The line holding "case abs w | ind" and all lines that follow it to the end of the data: return these exactly, and nothing more.

Collected data:
────────────────────

/-- The 56 mnemonics in the modes of R151, and the 105 undefined bytes. -/
theorem inMap_of_wellFormed {i : Instr} (h : i.wellFormed = true) : InMap i := by
  cases i
  case lda o | adc o | sbc o | cmp o | and o | ora o | eor o =>
    cases o
    case zpy => cases h
    case abs w | absx w | absy w => exact inMap_wide rfl rfl fun _ _ hw => by subst hw; rfl
    all_goals exact ⟨_, rfl, rfl⟩
  case sta o =>
    cases o
    case imm | zpy => cases h
    case abs w | absx w | absy w => exact inMap_wide rfl rfl fun _ _ hw => by subst hw; rfl
    all_goals exact ⟨_, rfl, rfl⟩
  case ldx o =>
    cases o
    case zpx | absx | indx | indy => cases h
    case abs w | absy w => exact inMap_wide rfl rfl fun _ _ hw => by subst hw; rfl
    all_goals exact ⟨_, rfl, rfl⟩
  case ldy o =>
    cases o
    case zpy | absy | indx | indy => cases h
    case abs w | absx w => exact inMap_wide rfl rfl fun _ _ hw => by subst hw; rfl
    all_goals exact ⟨_, rfl, rfl⟩
  case stx o =>
    cases o
    case imm | zpx | absx | absy | indx | indy => cases h
    case abs w => exact inMap_wide rfl rfl fun _ _ hw => by subst hw; rfl
    all_goals exact ⟨_, rfl, rfl⟩
  case sty o =>
    cases o
    case imm | zpy | absx | absy | indx | indy => cases h
    case abs w => exact inMap_wide rfl rfl fun _ _ hw => by subst hw; rfl
    all_goals exact ⟨_, rfl, rfl⟩
  case cpx o | cpy o =>
    cases o
    case zpx | zpy | absx | absy | indx | indy => cases h
    case abs w => exact inMap_wide rfl rfl fun _ _ hw => by subst hw; rfl
    all_goals exact ⟨_, rfl, rfl⟩
  case bit o =>
    cases o
    case imm | zpx | zpy | absx | absy | indx | indy => cases h
    case abs w => exact inMap_wide rfl rfl fun _ _ hw => by subst hw; rfl
    case zp => exact ⟨_, rfl, rfl⟩
  case inc o | dec o =>
    cases o
    case imm | zpy | absy | indx | indy => cases h
    case abs w | absx w => exact inMap_wide rfl rfl fun _ _ hw => by subst hw; rfl
    all_goals exact ⟨_, rfl, rfl⟩
  case asl o | lsr o | rol o | ror o =>
    cases o with
    | acc => exact ⟨_, rfl, rfl⟩
    | mem o =>
      cases o
      case imm | zpy | absy | indx | indy => cases h
      case abs w | absx w => exact inMap_wide rfl rfl fun _ _ hw => by subst hw; rfl
      all_goals exact ⟨_, rfl, rfl⟩
  case jmp j =>
    cases j
    case abs w | ind w => exact inMap_wide rfl rfl fun _ _ hw => by subst hw; rfl
  case jsr w => exact inMap_wide rfl rfl fun _ _ hw => by subst hw; rfl
  case undefined op =>
    have hop : undefinedOpcodes.contains op = true := h
    exact ⟨op, if_pos hop, decodeInstr_undefined op (List.contains_iff_mem.mp hop)⟩
  all_goals exact ⟨_, rfl, rfl⟩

────────────────────

*Your solution*
    case abs w | ind w => exact inMap_wide rfl rfl fun _ _ hw => by subst hw; rfl
  case jsr w => exact inMap_wide rfl rfl fun _ _ hw => by subst hw; rfl
  case undefined op =>
    have hop : undefinedOpcodes.contains op = true := h
    exact ⟨op, if_pos hop, decodeInstr_undefined op (List.contains_iff_mem.mp hop)⟩
  all_goals exact ⟨_, rfl, rfl⟩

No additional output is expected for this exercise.